*Exercise data*:
|---|

-- ==== Sys2Proof/Machine/Memory.lean ====
section
/-! DEFINITION. Reading and writing one memory, and its canonical form. -/

namespace Sys2Proof.Machine

/-- The byte at an offset: the listed one, or `blankByte`. -/
def Memory.read : Memory → Nat → Byte
  | [], _ => blankByte
  | (k, v) :: rest, a => if k = a then v else Memory.read rest a

/-- The memory without its entry at `a`. -/
def Memory.erase (m : Memory) (a : Nat) : Memory := m.filter fun c => c.1 ≠ a

/-- Puts an entry in its place in the rising order. -/
def Memory.insert : Memory → Nat → Byte → Memory
  | [], a, v => [(a, v)]
  | (k, w) :: rest, a, v => if a < k then (a, v) :: (k, w) :: rest else (k, w) :: Memory.insert rest a v

/-- Writes a byte: writing `blankByte` leaves no entry. -/
def Memory.write (m : Memory) (a : Nat) (v : Byte) : Memory :=
  if v = blankByte then Memory.erase m a else Memory.insert (Memory.erase m a) a v

/-- The canonical form: addresses strictly rising, no entry equal to `blankByte`. -/
abbrev Memory.wf (m : Memory) : Prop :=
  m.Pairwise (fun c d => c.1 < d.1) ∧ ∀ c ∈ m, c.2 ≠ blankByte

end Sys2Proof.Machine
end

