/-- O21 (R351, R352, R353, R354). CPL complements A and sets NF, HF; SCF sets CF and CCF inverts it, both clearing NF,
HF; DAA corrects A by 0x60 and 0x06 as NF, HF and CF direct, sets ZF from the result, clears HF and keeps NF. Each
costs 4. -/
def Obligations.AccumulatorAdjust : Prop :=
  ∀ (i : Instr) (s : State),
    (i.form = .cpl → exec i s = .next (((s.setReg .a (255 - s.cpu.a)).setFlags s.zf true true s.cf).setCost 4)) ∧
    (i.form = .scf → exec i s = .next ((s.setFlags s.zf false false true).setCost 4)) ∧
    (i.form = .ccf → exec i s = .next ((s.setFlags s.zf false false (!s.cf)).setCost 4)) ∧
    (i.form = .daa → s.nf = false →
      let high := s.cf || decide (s.cpu.a.toNat > 0x99)
      let low := s.hf || decide (s.cpu.a.toNat % 16 > 9)
      let r := s.cpu.a.toNat + (if high then 0x60 else 0) + (if low then 0x06 else 0)
      exec i s = .next (((s.setReg .a (BitVec.ofNat 8 r)).setFlags
        (decide (r % 256 = 0)) false false high).setCost 4)) ∧
    (i.form = .daa → s.nf = true →
      let r := 256 + s.cpu.a.toNat - (if s.cf then 0x60 else 0) - (if s.hf then 0x06 else 0)
      exec i s = .next (((s.setReg .a (BitVec.ofNat 8 r)).setFlags
        (decide (r % 256 = 0)) true false s.cf).setCost 4))

/-- O22 (42_alu8.md R341, R343, R354). With A and B holding two decimal digits each, ADD A,B then DAA leaves the decimal
sum modulo 100 with the decimal carry in CF, and SUB B then DAA the decimal difference modulo 100 with the decimal
borrow. -/
def Obligations.DecimalSums : Prop :=
  ∀ (s : State) (x y : Nat), x < 100 → y < 100 →
    s.cpu.a = BitVec.ofNat 8 (x / 10 * 16 + x % 10) → s.cpu.b = BitVec.ofNat 8 (y / 10 * 16 + y % 10) →
    (∃ t u, exec .ADD_A_B s = .next t ∧ exec .DAA t = .next u ∧
      u.cpu.a = BitVec.ofNat 8 ((x + y) % 100 / 10 * 16 + (x + y) % 100 % 10) ∧ u.cf = decide (100 ≤ x + y)) ∧
    (∃ t u, exec .SUB_B s = .next t ∧ exec .DAA t = .next u ∧
      u.cpu.a = BitVec.ofNat 8 ((100 + x - y) % 100 / 10 * 16 + (100 + x - y) % 100 % 10) ∧ u.cf = decide (x < y))

/-- O23 (R370, R371, R372, R373). INC rr and DEC rr change the pair or SP by one modulo 2^16 and no flag; ADD HL,rr
takes HF from bit 11 and CF from bit 15, clears NF and keeps ZF; ADD SP,e8 follows the law of the low byte. -/
def Obligations.WordArithmetic : Prop :=
  ∀ (i : Instr) (s : State),
    (∀ r, i.form = .incR16 r → exec i s = .next ((s.setR16 r (s.r16 r + 1)).setCost 8)) ∧
    (∀ r, i.form = .decR16 r → exec i s = .next ((s.setR16 r (s.r16 r - 1)).setCost 8)) ∧
    (∀ r, i.form = .addHl r → exec i s = .next
      (((s.setR16 .hl (BitVec.ofNat 16 (s.hl.toNat + (s.r16 r).toNat))).setFlags s.zf false
        (decide (s.hl.toNat % 4096 + (s.r16 r).toNat % 4096 > 4095))
        (decide (s.hl.toNat + (s.r16 r).toNat > 65535))).setCost 8)) ∧
    (∀ e, i.form = .addSp e → exec i s = .next
      (((s.setSp (s.cpu.sp + e.signExtend 16)).setFlags false false
        (decide (s.cpu.sp.toNat % 16 + e.toNat % 16 > 15))
        (decide (s.cpu.sp.toNat % 256 + e.toNat > 255))).setCost 16))

/-- O24 (R380, R381, R382, R383). The four rotations of A rotate it circularly or through carry; CF takes the outgoing
bit; ZF, NF and HF are cleared whatever the result; each costs 4. -/
def Obligations.RotateAccumulator : Prop :=
  ∀ (i : Instr) (s : State) (op : ShiftOp), i.form = .rotA op →
    exec i s = .next (((s.setReg .a (shiftedByte op s.cpu.a s.cf)).setFlags
      false false false (shiftedOut op s.cpu.a)).setCost 4) ∧
    (op = .rlc ∨ op = .rrc ∨ op = .rl ∨ op = .rr)

/-- O25 (R385, R386, R387, R388, R389, R390, R391, R392). RLC, RRC, RL, RR, SLA, SRA, SWAP and SRL write the shifted
operand; ZF says whether it is 0, NF and HF are cleared, CF takes the bit moved out (SWAP clears it); 8 ticks on a
register, 16 on (HL), which is read once and written once. -/
def Obligations.ShiftAndRotate : Prop :=
  ∀ (i : Instr) (s : State) (op : ShiftOp) (r : R8), i.form = .shift op r →
    (∀ p, r.reg = some p →
      exec i s = .next (((s.setReg p (shiftedByte op (s.reg p) s.cf)).setFlags
        (decide (shiftedByte op (s.reg p) s.cf = 0)) false false (shiftedOut op (s.reg p))).setCost 8)) ∧
    (r.reg = none → Mapped s → ¬ Unimplemented s.hl →
      ∃ t, memWrite s s.hl (shiftedByte op (readByte s s.hl) s.cf) = .next t ∧
        exec i s = .next ((t.setFlags (decide (shiftedByte op (readByte s s.hl) s.cf = 0)) false false
          (shiftedOut op (readByte s s.hl))).setCost 16))

/-- O26 (R393). BIT b on a register or on the byte at HL writes only the flags: ZF the complement of the bit, NF 0, HF
1, CF kept; 8 ticks, 12 on (HL). -/
def Obligations.TestBit : Prop :=
  ∀ (i : Instr) (s : State) (n : BitVec 3) (r : R8), i.form = .bit n r →
    (∀ p, r.reg = some p →
      exec i s = .next ((s.setFlags (!(s.reg p).getLsbD n.toNat) false true s.cf).setCost 8)) ∧
    (r.reg = none → Mapped s →
      exec i s = .next ((s.setFlags (!(readByte s s.hl).getLsbD n.toNat) false true s.cf).setCost 12))

/-- O27 (R394, R395). RES b clears and SET b sets bit b of the register or of the byte at HL; every other bit, and every
flag, is kept; 8 ticks on a register, 16 on (HL). -/
def Obligations.ResetAndSetBit : Prop :=
  ∀ (i : Instr) (s : State) (n : BitVec 3) (r : R8),
    (i.form = .res n r →
      (∀ p, r.reg = some p →
        exec i s = .next ((s.setReg p (s.reg p &&& ~~~(1#8 <<< n.toNat))).setCost 8)) ∧
      (r.reg = none → Mapped s → ¬ Unimplemented s.hl →
        ∃ t, memWrite s s.hl (readByte s s.hl &&& ~~~(1#8 <<< n.toNat)) = .next t ∧
          exec i s = .next (t.setCost 16))) ∧
    (i.form = .set n r →
      (∀ p, r.reg = some p →
        exec i s = .next ((s.setReg p (s.reg p ||| (1#8 <<< n.toNat))).setCost 8)) ∧
      (r.reg = none → Mapped s → ¬ Unimplemented s.hl →
        ∃ t, memWrite s s.hl (readByte s s.hl ||| (1#8 <<< n.toNat)) = .next t ∧
          exec i s = .next (t.setCost 16)))
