-- ==== Sys2Proof/Laws/State.lean ====
section
/-! SUPPORT. One lemma per field per named update of the state, and the reads of what an update wrote. -/

namespace Sys2Proof.Machine

@[simp] theorem model_setReg (s : State) (r : Reg) (v : Byte) : (s.setReg r v).model = s.model := rfl
@[simp] theorem cart_setReg (s : State) (r : Reg) (v : Byte) : (s.setReg r v).cart = s.cart := rfl
@[simp] theorem irq_setReg (s : State) (r : Reg) (v : Byte) : (s.setReg r v).irq = s.irq := rfl
@[simp] theorem mem_setReg (s : State) (r : Reg) (v : Byte) : (s.setReg r v).mem = s.mem := rfl
@[simp] theorem mbc_setReg (s : State) (r : Reg) (v : Byte) : (s.setReg r v).mbc = s.mbc := rfl
@[simp] theorem hdma_setReg (s : State) (r : Reg) (v : Byte) : (s.setReg r v).hdma = s.hdma := rfl
@[simp] theorem timer_setReg (s : State) (r : Reg) (v : Byte) : (s.setReg r v).timer = s.timer := rfl
@[simp] theorem ppu_setReg (s : State) (r : Reg) (v : Byte) : (s.setReg r v).ppu = s.ppu := rfl
@[simp] theorem sound_setReg (s : State) (r : Reg) (v : Byte) : (s.setReg r v).sound = s.sound := rfl
@[simp] theorem keypad_setReg (s : State) (r : Reg) (v : Byte) : (s.setReg r v).keypad = s.keypad := rfl
@[simp] theorem serial_setReg (s : State) (r : Reg) (v : Byte) : (s.setReg r v).serial = s.serial := rfl
@[simp] theorem host_setReg (s : State) (r : Reg) (v : Byte) : (s.setReg r v).host = s.host := rfl
@[simp] theorem cost_setReg (s : State) (r : Reg) (v : Byte) : (s.setReg r v).cost = s.cost := rfl
@[simp] theorem extra_setReg (s : State) (r : Reg) (v : Byte) : (s.setReg r v).extra = s.extra := rfl
@[simp] theorem fault_setReg (s : State) (r : Reg) (v : Byte) : (s.setReg r v).fault = s.fault := rfl
@[simp] theorem cpu_f_setReg (s : State) (r : Reg) (v : Byte) : (s.setReg r v).cpu.f = s.cpu.f := by cases r <;> rfl
@[simp] theorem cpu_sp_setReg (s : State) (r : Reg) (v : Byte) : (s.setReg r v).cpu.sp = s.cpu.sp := by cases r <;> rfl
@[simp] theorem cpu_pc_setReg (s : State) (r : Reg) (v : Byte) : (s.setReg r v).cpu.pc = s.cpu.pc := by cases r <;> rfl
@[simp] theorem cpu_ime_setReg (s : State) (r : Reg) (v : Byte) : (s.setReg r v).cpu.ime = s.cpu.ime := by cases r <;> rfl
@[simp] theorem cpu_halted_setReg (s : State) (r : Reg) (v : Byte) : (s.setReg r v).cpu.halted = s.cpu.halted := by cases r <;> rfl
@[simp] theorem cpu_pending_setReg (s : State) (r : Reg) (v : Byte) : (s.setReg r v).cpu.pending = s.cpu.pending := by cases r <;> rfl
@[simp] theorem cpu_doubleSpeed_setReg (s : State) (r : Reg) (v : Byte) : (s.setReg r v).cpu.doubleSpeed = s.cpu.doubleSpeed := by cases r <;> rfl
@[simp] theorem cpu_key1Armed_setReg (s : State) (r : Reg) (v : Byte) : (s.setReg r v).cpu.key1Armed = s.cpu.key1Armed := by cases r <;> rfl
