-- ==== Sys2Proof/Laws/Exec.lean ====
section
/-! SUPPORT. `exec` by operand form: the one case split over all instructions. -/

namespace Sys2Proof.Machine

/-- The shared operation of each form. -/
def formMeaning (f : Form) (s : State) : Out State :=
  match f with
  | .nop => noOperation s
  | .ldR8 dst src => loadR8 dst src s
  | .ldR8Imm dst d => loadR8Imm dst d s
  | .ldAInd m => loadInd m s
  | .ldIndA m => storeInd m s
  | .ldAMem a => loadAbs a s
  | .ldMemA a => storeAbs a s
  | .ldhLoad a => loadHigh a s
  | .ldhStore a => storeHigh a s
  | .ldAHighC => loadHighC s
  | .ldHighCA => storeHighC s
  | .ldR16 r d => loadR16 r d s
  | .ldMemSp a => storeSp a s
  | .ldSpHl => loadSpHl s
  | .ldHlSp e => loadHlSp e s
  | .push r => pushPair r s
  | .pop r => popPair r s
  | .alu op src => aluR8 op src s
  | .aluImm op d => aluImm op d s
  | .incR8 r => incR8 r s
  | .decR8 r => decR8 r s
  | .cpl => complementA s
  | .scf => setCarry s
  | .ccf => complementCarry s
  | .daa => decimalAdjust s
  | .incR16 r => incR16 r s
  | .decR16 r => decR16 r s
  | .addHl r => addHl r s
  | .addSp e => addSp e s
  | .rotA op => rotateA op s
  | .shift op r => shiftR8 op r s
  | .bit n r => bitBit n r s
  | .res n r => resBit n r s
  | .set n r => setBit n r s
  | .jp a => jump a s
  | .jpCc cc a => jumpIf cc a s
  | .jpHl => jumpHl s
  | .jr e => jumpRel e s
  | .jrCc cc e => jumpRelIf cc e s
  | .call a => call a s
  | .callCc cc a => callIf cc a s
  | .ret => returnCall s
  | .retCc cc => returnIf cc s
  | .reti => returnEnable s
  | .rst n => restart n s
  | .halt => haltCpu s
  | .stop b => speedSwitch b s
  | .ei => enableInterrupts s
  | .di => disableInterrupts s
  | .prefixCb c => prefixCb c s
  | .illegal op => illegalOpcode op s

/-- An instruction does what its form says. -/
theorem exec_eq_formMeaning (i : Instr) (s : State) : exec i s = formMeaning i.form s := by
  cases i <;> rfl

theorem exec_of_form {i : Instr} {f : Form} (h : i.form = f) (s : State) : exec i s = formMeaning f s := by
  rw [exec_eq_formMeaning, h]

end Sys2Proof.Machine
end

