-- ==== Sys2Proof/Laws/PerInstr.lean ====
section
/-! SUPPORT. The family of statements made per instruction: the encoding of an instruction has the length its
row gives (spec/30_encoding.md R211). -/

namespace Sys2Proof.Laws.EncodeLength

/-- An instruction's encoding has as many bytes as the instruction is long. -/
def Statement (i : Instr) : Prop := (encode i).length = i.length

|---|

*Task description*: Starting with the first line of the entries, transcribe every line up to and including the one with "Memory.read rest a".

*Solution*:
-- ==== Sys2Proof/Machine/Memory.lean ====
section
/-! DEFINITION. Reading and writing one memory, and its canonical form. -/

namespace Sys2Proof.Machine

/-- The byte at an offset: the listed one, or `blankByte`. -/
def Memory.read : Memory → Nat → Byte
  | [], _ => blankByte
  | (k, v) :: rest, a => if k = a then v else Memory.read rest a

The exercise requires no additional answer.